Exercise 9.1.16

Proof. Here we write ${\zeta }_k=e^{2\mathit{i\pi }∕k}$ for all subscript $k$.

(a)

${\zeta }_n={({\zeta }_{\mathit{nm}})}^m\in \mathbb{Q}({\zeta }_{\mathit{nm}})$, and ${\zeta }_m={({\zeta }_{\mathit{nm}})}^n\in \mathbb{Q}({\zeta }_{\mathit{nm}})$,therefore $$\mathbb{Q}({\zeta }_n,{\zeta }_m)\subset \mathbb{Q}({\zeta }_{\mathit{nm}}).$$

As $n\wedge m=1$, there exists integers $u,v$ such that $1=\mathit{un}+\mathit{vm}$.
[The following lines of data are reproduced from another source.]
/-- How many words of a writer are in the buffer. -/
def State.pstCount (s : State) (w : Writer) : Nat := (s.pst.buffer.filter (fun x => decide (x.writer = w))).length

theorem takeWord_count (v w : Writer) (l : List PstWord) (h : l.find? (fun x => x.writer == v) ≠ none) :
    ((takeWord v l).filter (fun x => decide (x.writer = w))).length + (if v = w then 1 else 0) = (l.filter (fun x => decide (x.writer = w))).length := by
  induction l with
  | nil => exact absurd rfl h
  | cons x t ih =>
    unfold takeWord
    by_cases c : x.writer = v
    · rw [if_pos c]
      by_cases d : v = w
      · rw [if_pos d, List.filter_cons_of_pos (by simp [c, d]), List.length_cons]
      · rw [if_neg d, List.filter_cons_of_neg (by simp [c, d])]; rfl
    · rw [if_neg c]
      have h2 : t.find? (fun x => x.writer == v) ≠ none := by
        rw [List.find?_cons_of_neg (by simpa using c)] at h; exact h
      have i := ih h2
      by_cases d : x.writer = w
      · rw [List.filter_cons_of_pos (by simp [d]), List.filter_cons_of_pos (by simp [d])]; simp only [List.length_cons]; omega
      · rw [List.filter_cons_of_neg (by simp [d]), List.filter_cons_of_neg (by simp [d])]; exact i

theorem pstHas_count (s : State) (w : Writer) : s.pstHas w = true ↔ s.pstCount w ≠ 0 := by
  unfold State.pstHas State.pstCount
  rw [List.any_eq_true, Ne, List.length_eq_zero_iff, List.filter_eq_nil_iff]
  constructor
  · rintro ⟨x, h1, h2⟩ h3; exact absurd (h3 x h1) (by simpa using h2)
  · intro h
    refine Classical.byContradiction (fun c => h (fun x hx hd => c ⟨x, hx, by simpa using hd⟩))

theorem pstFeed_count (s : State) (w : Writer) (h : w ≠ .evr ∧ w ≠ .plm) : s.pstFeedEvr.pstFeedPlm.pstCount w = s.pstCount w ∧ s.pstFeedEvr.pstFeedPlm.pst.turn = s.pst.turn := by
  have e : ∀ (u : State) v o x, v ≠ w → (u.pstEnter v o x).pstCount w = u.pstCount w := by
    intro u v o x hv
    unfold State.pstCount State.pstEnter
    simp only [List.filter_append, List.filter_cons_of_neg (a := (⟨v, o, x % 4294967296⟩ : PstWord)) (p := fun x => decide (x.writer = w)) (l := []) (by simpa using hv), List.filter_nil, List.append_nil]
  have e1 : s.pstFeedEvr.pstCount w = s.pstCount w ∧ s.pstFeedEvr.pst.turn = s.pst.turn := by
    unfold State.pstFeedEvr
    split
    · split
      · exact ⟨e s .evr _ _ (Ne.symm h.1), rfl⟩
      · exact ⟨rfl, rfl⟩
    · exact ⟨rfl, rfl⟩
  rw [← e1.1, ← e1.2]
  generalize s.pstFeedEvr = u
  unfold State.pstFeedPlm
  split
  · split
    · exact ⟨e u .plm _ _ (Ne.symm h.2), rfl⟩
    · exact ⟨rfl, rfl⟩
  · exact ⟨rfl, rfl⟩
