theorem record_layout (j : DmaJob) (n : Nat) (t : Time) : octAt (j.record n t) 0 = n % 256 ∧ octAt (j.record n t) 1 = j.status ∧ leAt (j.record n t) 2 2 = j.index % 65536 ∧ leAt (j.record n t) 4 4 = j.done % 2 ^ 32 ∧
    leAt (j.record n t) 8 4 = j.misCount % 2 ^ 32 ∧ leAt (j.record n t) 12 4 = (j.misAddr.getD 0xFFFFFFFF) % 2 ^ 32 ∧ leAt (j.record n t) 16 4 = (j.poisonAt.getD 0xFFFFFFFF) % 2 ^ 32 ∧
    leAt (j.record n t) 20 2 = min 65535 j.poisoned ∧ octAt (j.record n t) 22 = octAt j.desc 0 ∧ leAt (j.record n t) 24 8 = ts64 t % 2 ^ 64 := by
  have st : j.status < 256 := by
    unfold DmaJob.status
    split
    · decide
    · split
      · decide
      · split
        · decide
        · split
          · decide
          · split <;> decide
  have od : octAt j.desc 0 < 256 := by
    unfold octAt leAt
    generalize e : slice j.desc 0 1 = b
    have l : b.length = 1 := by rw [← e]; unfold slice padTo zeros; simp; omega
    obtain ⟨x, rfl⟩ := List.length_eq_one_iff.mp l
    simp only [leVal]
    have := x.isLt
    omega
  have e1 : ∀ v, [octet v] = le 1 v := fun v => rfl
  have go : j.record n t = le 1 n ++ le 1 j.status ++ le 2 j.index ++ le 4 j.done ++ le 4 j.misCount ++ le 4 (j.misAddr.getD 0xFFFFFFFF) ++
      le 4 (j.poisonAt.getD 0xFFFFFFFF) ++ le 2 (min 65535 j.poisoned) ++ le 1 (octAt j.desc 0) ++ le 1 0 ++ le 8 (ts64 t) := by
    unfold DmaJob.record readDescriptor
    simp only [← e1, List.cons_append, List.nil_append, List.append_assoc]
  have p1 : (256 : Nat) ^ 1 = 256 := rfl
  have p2 : (256 : Nat) ^ 2 = 65536 := rfl
  have p4 : (256 : Nat) ^ 4 = 2 ^ 32 := rfl
  have p8 : (256 : Nat) ^ 8 = 2 ^ 64 := rfl
  rw [go]
  generalize j.status = x at st
  generalize octAt j.desc 0 = y at od
  unfold octAt
  generalize ts64 t = z
  generalize j.misAddr.getD 0xFFFFFFFF = m
  generalize j.poisonAt.getD 0xFFFFFFFF = p
  refine ⟨?_, ?_, ?_, ?_, ?_, ?_, ?_, ?_, ?_, ?_⟩
  · have := leAt_mid [] (le 1 x ++ le 2 j.index ++ le 4 j.done ++ le 4 j.misCount ++ le 4 m ++ le 4 p ++ le 2 (min 65535 j.poisoned) ++ le 1 y ++ le 1 0 ++ le 8 z) 1 n 0 rfl
    simpa only [List.append_assoc, List.nil_append, p1] using this
  · have := leAt_mid (le 1 n) (le 2 j.index ++ le 4 j.done ++ le 4 j.misCount ++ le 4 m ++ le 4 p ++ le 2 (min 65535 j.poisoned) ++ le 1 y ++ le 1 0 ++ le 8 z) 1 x 1 rfl
    rw [p1, Nat.mod_eq_of_lt st] at this
    simpa only [List.append_assoc] using this
  · have := leAt_mid (le 1 n ++ le 1 x) (le 4 j.done ++ le 4 j.misCount ++ le 4 m ++ le 4 p ++ le 2 (min 65535 j.poisoned) ++ le 1 y ++ le 1 0 ++ le 8 z) 2 j.index 2 rfl
    simpa only [List.append_assoc, p2] using this
  · have := leAt_mid (le 1 n ++ le 1 x ++ le 2 j.index) (le 4 j.misCount ++ le 4 m ++ le 4 p ++ le 2 (min 65535 j.poisoned) ++ le 1 y ++ le 1 0 ++ le 8 z) 4 j.done 4 rfl
    simpa only [List.append_assoc, p4] using this
  · have := leAt_mid (le 1 n ++ le 1 x ++ le 2 j.index ++ le 4 j.done) (le 4 m ++ le 4 p ++ le 2 (min 65535 j.poisoned) ++ le 1 y ++ le 1 0 ++ le 8 z) 4 j.misCount 8 rfl
    simpa only [List.append_assoc, p4] using this
  · have := leAt_mid (le 1 n ++ le 1 x ++ le 2 j.index ++ le 4 j.done ++ le 4 j.misCount) (le 4 p ++ le 2 (min 65535 j.poisoned) ++ le 1 y ++ le 1 0 ++ le 8 z) 4 m 12 rfl
    simpa only [List.append_assoc, p4] using this
  · have := leAt_mid (le 1 n ++ le 1 x ++ le 2 j.index ++ le 4 j.done ++ le 4 j.misCount ++ le 4 m) (le 2 (min 65535 j.poisoned) ++ le 1 y ++ le 1 0 ++ le 8 z) 4 p 16 rfl
    simpa only [List.append_assoc, p4] using this
  · have := leAt_mid (le 1 n ++ le 1 x ++ le 2 j.index ++ le 4 j.done ++ le 4 j.misCount ++ le 4 m ++ le 4 p) (le 1 y ++ le 1 0 ++ le 8 z) 2 (min 65535 j.poisoned) 20 rfl
    rw [p2, Nat.mod_eq_of_lt (by omega)] at this
    simpa only [List.append_assoc] using this
  · have := leAt_mid (le 1 n ++ le 1 x ++ le 2 j.index ++ le 4 j.done ++ le 4 j.misCount ++ le 4 m ++ le 4 p ++ le 2 (min 65535 j.poisoned)) (le 1 0 ++ le 8 z) 1 y 22 rfl
    rw [p1, Nat.mod_eq_of_lt od] at this
    simpa only [List.append_assoc] using this
  · have := leAt_mid (le 1 n ++ le 1 x ++ le 2 j.index ++ le 4 j.done ++ le 4 j.misCount ++ le 4 m ++ le 4 p ++ le 2 (min 65535 j.poisoned) ++ le 1 y ++ le 1 0) [] 8 z 24 rfl
    rw [p8] at this
    simpa only [List.append_assoc, List.append_nil] using this
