-- ==== Sys2Proof/Machine/Pins.lean ====
section
/-!
DEFINITION. What the module drives on its pins, as functions of its state (R33, R193, R318, R402, R411, R412, R421 to R424), and what the TAP shifts out as IDCODE.
-/
namespace Sys2Proof.Machine

/-- The levels of the digital outputs that the state of the module decides (R411, R412). -/
structure Pins where
  heartbeat : Bool
  pon : Bool
  ppsOut : Bool
  acmRstN : Bool
  tripA : Bool
  tripB : Bool
  plcSel : Nat
deriving DecidableEq, Repr

/-- A pin, system or power-on reset is asserted (R30, R421): a reset that OTP programming holds off is not yet. -/
def State.inReset (s : State) : Bool := s.sys.por || (s.sys.heldOff.isNone && (s.sys.rstLow || s.sys.extest))

/-- The pins: in a reset PPS_OUT and ACM_RST_N are low and PLC_SEL names no path; HEARTBEAT and PON hold their levels, and the trip outputs are those of the SF1 paths, but
for the gate of a DETECT test (R33, R401, R411, R412, R422). -/
def State.pins (s : State) : Pins where
  heartbeat := s.saf.level
  pon := s.on RTC_PON_PON
  ppsOut := s.tb.pps && !s.inReset
  acmRstN := !s.inReset
  tripA := s.on MTR_SF1_PATHA
  tripB := s.on MTR_SF1_PATHB
  plcSel := if s.inReset then 3 else s.plcSel

/-- What IDCODE shifts out (R424): the version is SYS_ID.STEP, the part 0x2048 and the manufacturer 0x61F, with bit 0 set. -/
def State.idcode (s : State) : Nat := s.rd SYS_ID_STEP % 16 * 2 ^ 28 + 0x2048 * 2 ^ 12 + 0x61F * 2 + 1

end Sys2Proof.Machine
end

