-- ==== Sys2Proof/Tests/Slice0.lean ====
section
/-!
SUPPORT. Tests of the model: small states that meet the hypotheses of the statements, and what one command does there by the rules of spec/; and ill-formed commands that the check of operands refuses.
-/
open Sys2Proof Sys2Proof.Machine

/-! ### Small states and what a command leaves -/

namespace Sys2Proof.Tests
set_option Elab.async false

/-- The state that a command leaves. -/
def after (c : Instr) (s : State) : State :=
  match Machine.exec c s with
  | .next t => t
  | _ => s

/-- A command answers the state `t`. -/
def gives (c : Instr) (s t : State) : Bool :=
  match Machine.exec c s with
  | .next u => decide (u = t)
  | _ => false

/-- The power-on reset has ended, nothing else has happened. -/
def sUp : State := { State.reset with sys := { State.reset.sys with por := false } }

/-- Lane A is ACTIVE and Lane B SHADOW, the Sequencer stands. -/
def sServe : State := ({ sUp with lsc := { sUp.lsc with coldStart := false } }.wr LSC_ROLE_STATE_A roleActive).wr LSC_ROLE_STATE_B roleShadow

/-- The same with the Sequencer started at Crease 1. -/
def sCrz : State := { sServe.wr CRZ_CTRL_EN 1 with crz := { sServe.crz with oldest := 1 }, lsc := { sServe.lsc with nextDrain := 1 } }

/-- Lane A in deterministic context. -/
def sDet : State := { sServe with laneA := { sServe.laneA with det := true } }

/-- A store that meets nothing. -/
def okWrite : WriteMeet := cleanWrite

/-- A load that meets nothing. -/
def okLoad : LoadMeet := ⟨false, cleanCore⟩

/-- The network time of a state set to `n` ns. -/
def at' (s : State) (n : Nat) : State := { s with tb := { s.tb with now := timeOfNs n } }

/-- `n` octets of a lane's SRAM written. -/
def put (s : State) (o : Nat) (bs : Octets) : State := { s with laneA := { s.laneA with sram := memWrite s.laneA.sram o bs } }

theorem serve_serves : sServe.serves .A := by unfold State.serves; decide +kernel

theorem crz_serves : sCrz.serves .A := by unfold State.serves; decide +kernel

/-! ### The queue, the invariant and register access -/

theorem witness_EmptyQueueIdles : State.reset.pending = [] ∧ (∃ t, step State.reset = .next t ∧ t = State.reset) := ⟨rfl, _, rfl, rfl⟩

theorem test_step_runs_the_front : (match step { sServe with pending := [.clrblk .A 0#16, .pinReset] } with | .next t => t.pending | _ => []) = [.pinReset] := by decide +kernel

theorem witness_StepKeepsInvariant : ({ sServe with pending := [.pinReset] } : State).Inv ∧ ∃ t, step { sServe with pending := [.pinReset] } = .next t := by
  refine ⟨⟨by decide +kernel, by decide +kernel, by decide +kernel, by decide +kernel, ?_, by decide +kernel, by decide +kernel, by decide +kernel, by decide +kernel, ?_, ?_⟩, _, rfl⟩
  · unfold kvWf; decide +kernel
  · unfold Time.ok; decide +kernel
  · intro q h; cases h

theorem witness_CommandsKeepOtherParts : (∃ t, exec (.dmaTailWrite .A 2 7#32) sServe = .next t) ∧ (∀ l, server (.dmaTailWrite .A 2 7#32) = some l → sServe.serves l) ∧ Part.tb ∉ touches (.dmaTailWrite .A 2 7#32) :=
  ⟨⟨_, rfl⟩, fun l h => by cases h; exact serve_serves, by decide⟩

theorem witness_OtpChangesOnceOnly : (∃ t, exec .pinReset sServe = .next t) ∧ Instr.pinReset ≠ .otpEntryProgrammed := ⟨⟨_, rfl⟩, by decide⟩

theorem witness_MisalignedRegisterAccess : sServe.laneRuns .A = true ∧ (0x40000000#32).toNat = 0x40000000 ∧ ((2 : Nat) ≠ 4) ∧ (0x4015FFFF#32).toNat < 0x40160000 ∧ (0x4015FFFF#32).toNat % 4 ≠ 0 := by decide +kernel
Therefore ${\zeta }_{\mathit{nm}}={({\zeta }_{\mathit{nm}}^n)}^u{({\zeta }_{\mathit{nm}}^m)}^v={\zeta }_m^u{\zeta }_n^v\in \mathbb{Q}({\zeta }_n,{\zeta }_m)$, hence

$$\mathbb{Q}({\zeta }_{\mathit{nm}})\subset \mathbb{Q}({\zeta }_n,{\zeta }_m)$$

We have proved

$$\mathbb{Q}({\zeta }_{\mathit{nm}})=\mathbb{Q}({\zeta }_n,{\zeta }_m)$$

(b)

By Corollary 9.1.10, $[\mathbb{Q}({\zeta }_{\mathit{nm}}):\mathbb{Q}]=\varphi (\mathit{nm})$. As $n\wedge m=1,\varphi (\mathit{nm})=\varphi (n)\varphi (m)$ (Lemma 9.1.1), so $[\mathbb{Q}({\zeta }_{\mathit{nm}}):\mathbb{Q}]=\varphi (n)\varphi (m)$, and by part (a), this is equivalent to $$[\mathbb{Q}({\zeta }_n,{\zeta }_m):\mathbb{Q}]=\varphi (n)\varphi (m).$$

Using the Tower Theorem,

$$\varphi (n)\varphi (m)=[\mathbb{Q}({\zeta }_n,{\zeta }_m):\mathbb{Q}]=[\mathbb{Q}({\zeta }_n,{\zeta }_m):\mathbb{Q}({\zeta }_m)][\mathbb{Q}({\zeta }_m):\mathbb{Q}]=\varphi (m)[\mathbb{Q}({\zeta }_n,{\zeta }_m):\mathbb{Q}({\zeta }_m)],$$

thus

$$\varphi (n)=[\mathbb{Q}({\zeta }_m)({\zeta }_n):\mathbb{Q}({\zeta }_m)].$$

Let $f$ be the minimal polynomial of ${\zeta }_n$ over $\mathbb{Q}({\zeta }_m)$. Then

$$\mathrm{deg}<!--\; FUNCTION\; APPLICATION\; -->(f)=[\mathbb{Q}({\zeta }_m)({\zeta }_n):\mathbb{Q}({\zeta }_m)]=\varphi (n).$$

${\zeta }_n$ is a root of ${\Phi }_n(x)\in \mathbb{Q}[x]\subset \mathbb{Q}({\zeta }_m)[x]$, therefore $f\mid {\Phi }_n$ in $\mathbb{Q}({\zeta }_m)[x]$. Moreover these two polynomials are monic of same degree $\varphi (n)$, so they are identical. ${\Phi }_n=f$ is so irreducible over $\mathbb{Q}({\zeta }_m)$.